Instructions for the task:
In the entries below, find the line with "def sg : State := about small grp" and the line with "def trapped : TrapCtx". Print those two and everything between them exactly, and nothing else.

Listed entries section start

-- ==== Sys2Proof/Laws/State.lean ====
section
/-! SUPPORT. Laws of the state: for each update, the fields that it leaves alone, and what a context, workgroup, core or function reads as afterwards. -/
namespace Sys2Proof.Machine
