-- ==== Sys2Proof/Tests/Slice0.lean ====
section
/-! SUPPORT. Tests: ill-formed terms that WellFormed refuses, words of every family, small steps, and for every statement with hypotheses a state and
operands that meet them. Expected values come from the manual's tables and worked examples, or from its rules by hand. -/
namespace Sys2Proof.Tests
open Sys2Proof Sys2Proof.Machine Sys2Proof.Rules

set_option maxRecDepth 100000
set_option Elab.async false

/-! ## A small machine -/

/-- Memory with a page table that maps the first GiB to itself, writable and executable, a frame of 64 user bytes at 0x108000, and, in the page that the
core has translated, the tensor descriptor of the trips (06, after R118) at 0x100100 and a collective descriptor at 0x100200. -/
def pages : Memory :=
  let m : Memory := Memory.setDWord [] 0x10000 0x12001
  let m := Memory.setDWord (Memory.setDWord (Memory.setDWord m 0x12000 0x14001) 0x14000 3) 0x14008 3
  let m := Memory.writeN m 0x108024 [0x40]
  let m := Memory.setDWord (Memory.setDWord (Memory.setDWord m 0x200100 0x12) 0x200110 0x0000000300000004) 0x200128 0x0000000700000100
  Memory.setDWord (Memory.setDWord (Memory.setDWord m 0x200200 0x100400) 0x200208 0x100800) 0x200210 0x0000000100000001
/-- Group 0 of a workgroup of function 0 on core 0, with its head context; S4 and S5 hold an address in a page that its core has translated, S6 and
S7 hold 4, S8 and S9 the first byte of its scratchpad, S10 a collective descriptor, S12 a failed
handle, S16 to S23 a launch record. -/
def small : State :=
  let s := State.reset.placeWords 0 0
  { s with mem := pages, ctxs := s.ctxs ++ [(48, freshCtx 1 16 fetchVa 1)], vfs := [(0, { ptbase := 0x10000, retcnt := List.replicate 8 0, fpbase := 0x20000, fpact := 0x10000 })]
           wgs := [(1, { s.wg 1 with s := [(4, 0x100100), (5, 0x100100), (6, 4), (7, 4), (8, 0xFF00000000000000), (9, 0xFF00000000000000), (10, 0x100200), (12, 0x8000000000000002), (16, 0x100000), (18, 0x40801)], d := 0x108000 :: List.replicate 7 0 })] }
def word (k : Nat) (level : Bool) (exec : Lanes) : Issue := { ctx := k, level := level, pc := fetchVa, exec := exec, size := 8, head := fetchVa, off := 0, last := true }
/-- A word of lanes 0 and 1 of group 0, of its lane 0, and of the head context, about to be executed. -/
def grp : Issue := word 32 false 3
def one : Issue := word 32 false 1
def hd : Issue := word 48 false 1
def about (s : State) (i : Issue) : State := { s with issue := some i }
def sg : State := about small grp
def so : State := about small one
def sh : State := about small hd
/-- The same group with its lanes 0 and 1 at trap level. -/
def trapped : TrapCtx := { regs := { cause := 0x60, addr := 5, pc := fetchVa, lanes := 3, kind := .precise }, sibs := 0xFFFFFFFC, entered := 0
                           front := Front.fresh ((List.range 32).map fun l => if l < 2 then { pc := fetchVa, st := .active } else {}) }
def tl : Issue := word 32 true 3
def st : State := about (small.updCtx 32 fun c => { c with trap := some trapped }) tl

theorem lanes_all {m : Lanes} {p : Nat → Prop} (h : ∀ l, l < 32 → hasLane m l = true → p l) : ∀ l, hasLane m l = true → p l := by
  intro l hl
  by_cases hb : l < 32
  · exact h l hb hl
  · simp only [hasLane] at hl
    have := BitVec.getLsbD_of_ge m l (by omega)
    simp_all
theorem issuing_sg : Issuing sg grp := ⟨(by decide +kernel), (by decide +kernel), (by decide +kernel), (by decide +kernel)⟩
theorem issuing_so : Issuing so one := ⟨(by decide +kernel), (by decide +kernel), (by decide +kernel), (by decide +kernel)⟩
theorem issuing_sh : Issuing sh hd := ⟨(by decide +kernel), (by decide +kernel), (by decide +kernel), (by decide +kernel)⟩
theorem issuing_st : Issuing st tl := ⟨(by decide +kernel), (by decide +kernel), (by decide +kernel), (by decide +kernel)⟩
/-- A table whose every entry has a property that the absent value has too gives it at every key. -/
theorem tab_all {α : Type} {p : α → Prop} (d : α) (m : Tab α) (hd : p d) (h : ∀ e ∈ m, p e.2) (k : Nat) : p (Tab.get d m k) := by
  induction m with
  | nil => exact hd
  | cons e t ih =>
    unfold Tab.get
    split
    · exact h _ (List.mem_cons_self ..)
    · split
      · exact hd
      · exact ih fun x hx => h x (List.mem_cons_of_mem _ hx)
theorem inl_of {α β : Type} {x : α ⊕ β} {b : α} (h : x.getLeft? = some b) : x = .inl b := by
  cases x <;> simp_all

Listed entries section end

Response:
def sg : State := about small grp
def so : State := about small one
def sh : State := about small hd
/-- The same group with its lanes 0 and 1 at trap level. -/
def trapped : TrapCtx := { regs := { cause := 0x60, addr := 5, pc := fetchVa, lanes := 3, kind := .precise }, sibs := 0xFFFFFFFC, entered := 0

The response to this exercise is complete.